§ **Your goal**
Scan the records for "BitVec". Report each line that includes it.

========

-- ==== Sys2Proof/Laws/PerInstr.lean ====
section
/-! SUPPORT. A family of statements proved per instruction: how long an encoded command is (30_encoding.md
R103, R111) and that its header carries its opcode (R102, R107). -/

namespace Sys2Proof.Laws

/-- An encoded command has its header and the operand words of its row, and OP of the header is the
row's code. -/
def EncodeShape.Statement (i : Instr) : Prop :=
  (encode i).length = 1 + i.opcode.operandCount ∧ (encode i).head?.map opField = some i.opcode.code

theorem EncodeShape.init (nch : BitVec 8) (fs : Word) : EncodeShape.Statement (.init nch fs) :=
  ⟨rfl, by simp [encode, Instr.opcode, Opcode.code]⟩

theorem EncodeShape.blkBeg : EncodeShape.Statement .blkBeg :=
  ⟨rfl, by simp [encode, Instr.opcode, Opcode.code]⟩

theorem EncodeShape.sample (c : BitVec 8) (x : Word) : EncodeShape.Statement (.sample c x) :=
  ⟨rfl, by simp [encode, Instr.opcode, Opcode.code]⟩

theorem EncodeShape.blkEnd : EncodeShape.Statement .blkEnd :=
  ⟨rfl, by simp [encode, Instr.opcode, Opcode.code]⟩

theorem EncodeShape.bqSetlp (c : BitVec 8) (k : BitVec 3) (freq fs : Word) : EncodeShape.Statement (.bqSetlp c k freq fs) :=
  ⟨rfl, by simp [encode, Instr.opcode, Opcode.code]⟩

theorem EncodeShape.bqSethp (c : BitVec 8) (k : BitVec 3) (freq fs : Word) : EncodeShape.Statement (.bqSethp c k freq fs) :=
  ⟨rfl, by simp [encode, Instr.opcode, Opcode.code]⟩

theorem EncodeShape.bqStep (c : BitVec 8) (k : BitVec 3) (x : Word) : EncodeShape.Statement (.bqStep c k x) :=
  ⟨rfl, by simp [encode, Instr.opcode, Opcode.code]⟩

theorem EncodeShape.xoUpd (lo hi : Word) : EncodeShape.Statement (.xoUpd lo hi) :=
  ⟨rfl, by simp [encode, Instr.opcode, Opcode.code]⟩

theorem EncodeShape.xoSplit (c : BitVec 8) (x : Word) : EncodeShape.Statement (.xoSplit c x) :=
  ⟨rfl, by simp [encode, Instr.opcode, Opcode.code]⟩

theorem EncodeShape.bcSet (b : BitVec 2) (t r a l g : Word) : EncodeShape.Statement (.bcSet b t r a l g) :=
  ⟨rfl, by simp [encode, Instr.opcode, Opcode.code]⟩

theorem EncodeShape.bcStep (c : BitVec 8) (b : BitVec 2) (x : Word) : EncodeShape.Statement (.bcStep c b x) :=
  ⟨rfl, by simp [encode, Instr.opcode, Opcode.code]⟩

theorem EncodeShape.pkAtt (f : BitVec 1) : EncodeShape.Statement (.pkAtt f) :=
  ⟨rfl, by simp [encode, Instr.opcode, Opcode.code]⟩

theorem EncodeShape.pkUpd (p : Word) : EncodeShape.Statement (.pkUpd p) :=
  ⟨rfl, by simp [encode, Instr.opcode, Opcode.code]⟩

theorem EncodeShape.pkRead : EncodeShape.Statement .pkRead :=
  ⟨rfl, by simp [encode, Instr.opcode, Opcode.code]⟩

theorem EncodeShape.regRd (addr : BitVec 24) : EncodeShape.Statement (.regRd addr) :=
  ⟨rfl, by simp [encode, Instr.opcode, Opcode.code]⟩

end Sys2Proof.Laws
end

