theorem BlockReady.frames (h : BlockReady e n [.high, .mid, .low] s) {frames : List (List Word)}
    (hf : ∀ xs ∈ frames, xs.length ≤ n.toNat) :
    BlockReady e n [.high, .mid, .low] (perform (frames.flatMap frame) s) := by
  refine perform_induction (fun i hi s hs => ?_) h
  obtain ⟨xs, hxs, hi⟩ := List.mem_flatMap.1 hi
  obtain ⟨c, x, rfl, hc⟩ := mem_frame (hf xs hxs) hi
  exact hs.sample hc x

end

/-- Settles O60: `BlockReady` holds after every command of the sequence (R118). -/
theorem processBlockNeverFaults : Obligations.ProcessBlockNeverFaults := by
  intro s e p0 p1 p2 lo hi frames lh hinv hfault hrate hclamp hframes
  have hstart : BlockReady e s.regs.nch [] s := ⟨hinv, hfault, hrate, rfl, nofun⟩
  have hset := ((hstart.bcSet (b := 0) rfl p0).bcSet (b := 1) rfl p1).bcSet (b := 2) rfl p2
  have hend := ((hset.xoUpd hclamp).blkBeg.frames hframes).blkEnd
  simp only [← perform_append] at hend
  exact hend.fault

end Sys2Proof.Machine
end

section
/-! SUPPORT. The statements of 40_biquad.md: the identity Biquad (R132, R139 (b)), from exact rounding
and the identities of + and · that follow, and the three Biquad commands (R135 to R137), from what a
command that names a channel does to its bank (`HasEffect.rule_ok`). -/

namespace Sys2Proof

variable {F : Fmt}

/-! ### Exact results are not rounded -/

/-- A quotient that is exactly the value of a finite code rounds to that code (R13). -/
theorem Num.round_of_exact (neg : Bool) {n d : Nat} (hd : 0 < d) {m : Fin F.magCount}
    (h : n = d * Num.magUnits F m) : (Num.round neg n d : Num F) = .fin neg m := by
  have hnear := (Num.roundCode_nearest F (n := n) hd m).1
  have hself : (n : Int) - d * Num.magUnits F m = 0 := by rw [h]; push_cast; ring
  rw [hself, abs_zero, abs_nonpos_iff, sub_eq_zero] at hnear
  have hvalue : d * Num.magUnits F (Num.roundCode F n d) = d * Num.magUnits F m := by
    rw [← h]; exact_mod_cast hnear.symm
  exact Num.round_eq_fin_iff.2
    ⟨rfl, (Num.magUnits_strictMono F).injective (Nat.eq_of_mul_eq_mul_left hd hvalue)⟩

theorem Fmt.one_le_bias (F : Fmt) : 1 ≤ F.bias := by
  have h : 2 ^ 1 ≤ 2 ^ (F.expBits - 1) :=
    Nat.pow_le_pow_right (by decide) (Nat.le_sub_one_of_lt F.two_le_expBits)
  rw [Fmt.bias]
  omega

/-- The code whose exponent field is the bias and whose fraction field is 0 is a finite one. -/
theorem Fmt.bias_mul_lt_magCount (F : Fmt) : F.bias * 2 ^ F.fracBits < F.magCount := by
  rw [F.magCount_eq]
  refine Nat.mul_lt_mul_of_pos_right ?_ (Nat.two_pow_pos _)
  have hlt : 2 ^ (F.expBits - 1) < 2 ^ F.expBits :=
    Nat.pow_lt_pow_right (by decide) (Nat.sub_one_lt_of_lt F.two_le_expBits)
  have hpos := Nat.two_pow_pos (F.expBits - 1)
  rw [Fmt.bias]
  omega
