/-- A write of a reach's held configuration: its cycle, the register, the value before and the value written, and whether it was held (R83). -/
structure RuWrite where
  cycle : Nat
  addr : Nat
  old : Word
  new : Word
  held : Bool
  deriving DecidableEq, Repr

/-- Storage: the intakes, their allotments (R210), the marker FIFO with the marker packs formed (R208), the segment current at the last disarm (R219), the re-arm
gap (R220), boundaries, the last sample cycle that passed the store gate, and the store path's budget (R29): what each intake has of its own cost and what is spare, in 1/16 bu, and the intake served last
from the spare; and the reach configuration written in the cycle at hand (R83). -/
structure StoreState where
  intakes : List StoreIntake := List.replicate 48 {}
  allot : List (Nat × Nat) := List.replicate 48 (0, 0)
  marks : List Marker := []
  markSince : Nat := 0
  markPacks : List (Pack × Nat) := []
  active : Bool := false
  lastSeg : Option Nat := none
  gapUntil : Option Nat := none
  missed : Nat := 0
  missedTb : Tb := 0
  boundary : Option Boundary := none
  segNext : List Nat := []
  gated : Nat := 0
  gatedTb : Tb := 0
  credits : List Nat := List.replicate 48 0
  spare : Nat := 0
  served : Nat := 47
  ruWrites : List RuWrite := []
  deriving DecidableEq, Repr

/-- An arming request (R455, R184): its source (0 SYS.CTL, 1 rota), the STREAM registers of its cycle (R30), whether its checks have passed, a rota ARM's action
with the SKIPLATE of its entry, its cycle, and the writes of reach configuration held from that cycle on (R83). -/
structure ArmReq where
  src : Nat
  stream : List Word
  asked : Bool := false
  passed : Bool := false
  act : Option RotaAct := none
  since : Nat := 0
  late : List (Nat × Word) := []
  deriving DecidableEq, Repr

/-- What the tanks keep beside their registers: handovers in progress and queued (R318, R320), the tank test's tank and spare and whether the
spare already mirrors the tank (R327), the last access of each woken retention group and the end of each wake (R325), and the words, by BAR4 offset over 8, whose check bits do not fit (R315, R322):
keys strictly rising, none good. -/
structure TankState where
  handing : List (Nat × Nat) := []
  queued : List (Nat × Nat) := []
  testTank : Nat := 0
  testSpare : Nat := 0
  mirror : Bool := false
  woken : List (Nat × Nat) := []
  waking : List (Nat × Nat) := []
  errs : List (Nat × Ecc) := []
  deriving DecidableEq, Repr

========

§ **Problem solution**
theorem EncodeShape.init (nch : BitVec 8) (fs : Word) : EncodeShape.Statement (.init nch fs) :=
theorem EncodeShape.sample (c : BitVec 8) (x : Word) : EncodeShape.Statement (.sample c x) :=
theorem EncodeShape.bqSetlp (c : BitVec 8) (k : BitVec 3) (freq fs : Word) : EncodeShape.Statement (.bqSetlp c k freq fs) :=
theorem EncodeShape.bqSethp (c : BitVec 8) (k : BitVec 3) (freq fs : Word) : EncodeShape.Statement (.bqSethp c k freq fs) :=
theorem EncodeShape.bqStep (c : BitVec 8) (k : BitVec 3) (x : Word) : EncodeShape.Statement (.bqStep c k x) :=
theorem EncodeShape.xoSplit (c : BitVec 8) (x : Word) : EncodeShape.Statement (.xoSplit c x) :=
theorem EncodeShape.bcSet (b : BitVec 2) (t r a l g : Word) : EncodeShape.Statement (.bcSet b t r a l g) :=
theorem EncodeShape.bcStep (c : BitVec 8) (b : BitVec 2) (x : Word) : EncodeShape.Statement (.bcStep c b x) :=
theorem EncodeShape.pkAtt (f : BitVec 1) : EncodeShape.Statement (.pkAtt f) :=
theorem EncodeShape.regRd (addr : BitVec 24) : EncodeShape.Statement (.regRd addr) :=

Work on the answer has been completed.